Task prompt - Take each line of the records below that contains the string "cons" and copy it.

Excerpted records -
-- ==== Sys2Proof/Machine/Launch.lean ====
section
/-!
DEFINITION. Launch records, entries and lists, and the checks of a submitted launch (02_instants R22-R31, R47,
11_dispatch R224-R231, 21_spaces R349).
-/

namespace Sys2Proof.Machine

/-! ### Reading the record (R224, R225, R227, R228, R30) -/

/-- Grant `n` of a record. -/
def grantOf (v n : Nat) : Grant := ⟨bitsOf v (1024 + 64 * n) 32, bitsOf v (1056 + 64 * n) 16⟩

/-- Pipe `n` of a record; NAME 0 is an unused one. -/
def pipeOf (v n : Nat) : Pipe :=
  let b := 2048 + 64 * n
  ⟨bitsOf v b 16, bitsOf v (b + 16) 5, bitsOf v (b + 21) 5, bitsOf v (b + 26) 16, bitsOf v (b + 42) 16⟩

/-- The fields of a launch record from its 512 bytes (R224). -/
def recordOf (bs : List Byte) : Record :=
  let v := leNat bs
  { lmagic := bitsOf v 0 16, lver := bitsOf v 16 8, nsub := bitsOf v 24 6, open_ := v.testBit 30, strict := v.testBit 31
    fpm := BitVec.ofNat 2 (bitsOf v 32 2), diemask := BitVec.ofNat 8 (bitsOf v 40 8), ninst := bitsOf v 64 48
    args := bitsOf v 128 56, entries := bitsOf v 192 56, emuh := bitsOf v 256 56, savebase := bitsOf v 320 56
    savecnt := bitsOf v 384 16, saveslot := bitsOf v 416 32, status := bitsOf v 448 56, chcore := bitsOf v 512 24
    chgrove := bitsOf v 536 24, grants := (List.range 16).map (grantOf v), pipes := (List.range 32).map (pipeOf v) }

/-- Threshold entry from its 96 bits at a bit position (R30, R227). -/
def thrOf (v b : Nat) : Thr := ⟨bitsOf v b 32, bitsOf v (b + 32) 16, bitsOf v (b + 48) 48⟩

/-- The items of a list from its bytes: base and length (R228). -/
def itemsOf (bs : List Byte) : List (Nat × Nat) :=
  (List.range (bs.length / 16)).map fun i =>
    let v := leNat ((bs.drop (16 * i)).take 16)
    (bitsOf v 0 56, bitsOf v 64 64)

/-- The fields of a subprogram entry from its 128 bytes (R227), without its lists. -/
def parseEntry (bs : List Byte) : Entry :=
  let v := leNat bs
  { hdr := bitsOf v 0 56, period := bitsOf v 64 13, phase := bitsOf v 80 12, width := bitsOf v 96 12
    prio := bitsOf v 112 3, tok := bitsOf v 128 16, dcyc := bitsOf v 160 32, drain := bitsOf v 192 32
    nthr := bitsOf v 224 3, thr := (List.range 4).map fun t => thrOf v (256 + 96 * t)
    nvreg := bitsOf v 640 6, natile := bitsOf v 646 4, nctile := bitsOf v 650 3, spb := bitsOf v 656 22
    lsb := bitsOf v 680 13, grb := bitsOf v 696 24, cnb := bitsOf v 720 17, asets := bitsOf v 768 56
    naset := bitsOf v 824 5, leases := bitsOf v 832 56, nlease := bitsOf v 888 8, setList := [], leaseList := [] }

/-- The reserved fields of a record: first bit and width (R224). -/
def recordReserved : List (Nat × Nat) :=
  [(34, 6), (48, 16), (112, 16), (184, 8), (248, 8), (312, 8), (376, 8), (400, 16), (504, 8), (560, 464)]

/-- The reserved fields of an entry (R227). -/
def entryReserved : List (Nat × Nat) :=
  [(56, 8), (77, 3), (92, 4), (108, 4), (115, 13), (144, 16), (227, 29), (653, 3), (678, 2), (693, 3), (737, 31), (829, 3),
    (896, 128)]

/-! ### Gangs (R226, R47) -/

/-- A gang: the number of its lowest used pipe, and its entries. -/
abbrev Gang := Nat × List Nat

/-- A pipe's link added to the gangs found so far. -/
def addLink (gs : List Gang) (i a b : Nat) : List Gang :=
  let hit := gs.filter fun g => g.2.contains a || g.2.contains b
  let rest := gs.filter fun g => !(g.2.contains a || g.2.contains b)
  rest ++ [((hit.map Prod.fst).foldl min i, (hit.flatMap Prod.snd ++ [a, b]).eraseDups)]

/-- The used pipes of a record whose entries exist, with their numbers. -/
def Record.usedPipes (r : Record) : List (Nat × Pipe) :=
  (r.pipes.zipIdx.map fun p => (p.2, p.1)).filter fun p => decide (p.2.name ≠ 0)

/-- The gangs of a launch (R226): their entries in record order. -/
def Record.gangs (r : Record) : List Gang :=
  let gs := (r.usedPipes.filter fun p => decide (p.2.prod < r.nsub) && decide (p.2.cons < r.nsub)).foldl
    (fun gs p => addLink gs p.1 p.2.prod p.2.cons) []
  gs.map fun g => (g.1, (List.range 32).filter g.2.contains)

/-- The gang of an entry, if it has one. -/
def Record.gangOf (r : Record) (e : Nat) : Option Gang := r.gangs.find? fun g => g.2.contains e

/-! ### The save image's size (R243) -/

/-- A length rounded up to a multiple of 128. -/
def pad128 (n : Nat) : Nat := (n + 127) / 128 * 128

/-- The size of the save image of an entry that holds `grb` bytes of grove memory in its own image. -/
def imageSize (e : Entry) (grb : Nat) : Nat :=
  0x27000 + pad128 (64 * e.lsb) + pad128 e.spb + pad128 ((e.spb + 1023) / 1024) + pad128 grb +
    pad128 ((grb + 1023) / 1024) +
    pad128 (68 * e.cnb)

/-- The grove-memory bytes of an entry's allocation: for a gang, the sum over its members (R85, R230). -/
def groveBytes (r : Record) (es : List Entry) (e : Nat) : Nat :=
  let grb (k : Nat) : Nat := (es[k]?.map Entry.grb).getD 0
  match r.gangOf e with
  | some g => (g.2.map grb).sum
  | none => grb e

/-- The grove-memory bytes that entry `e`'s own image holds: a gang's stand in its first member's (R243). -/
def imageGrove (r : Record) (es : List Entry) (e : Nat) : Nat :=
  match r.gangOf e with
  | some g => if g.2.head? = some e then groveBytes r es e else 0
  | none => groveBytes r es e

Exercise output -
  let gs := (r.usedPipes.filter fun p => decide (p.2.prod < r.nsub) && decide (p.2.cons < r.nsub)).foldl
    (fun gs p => addLink gs p.1 p.2.prod p.2.cons) []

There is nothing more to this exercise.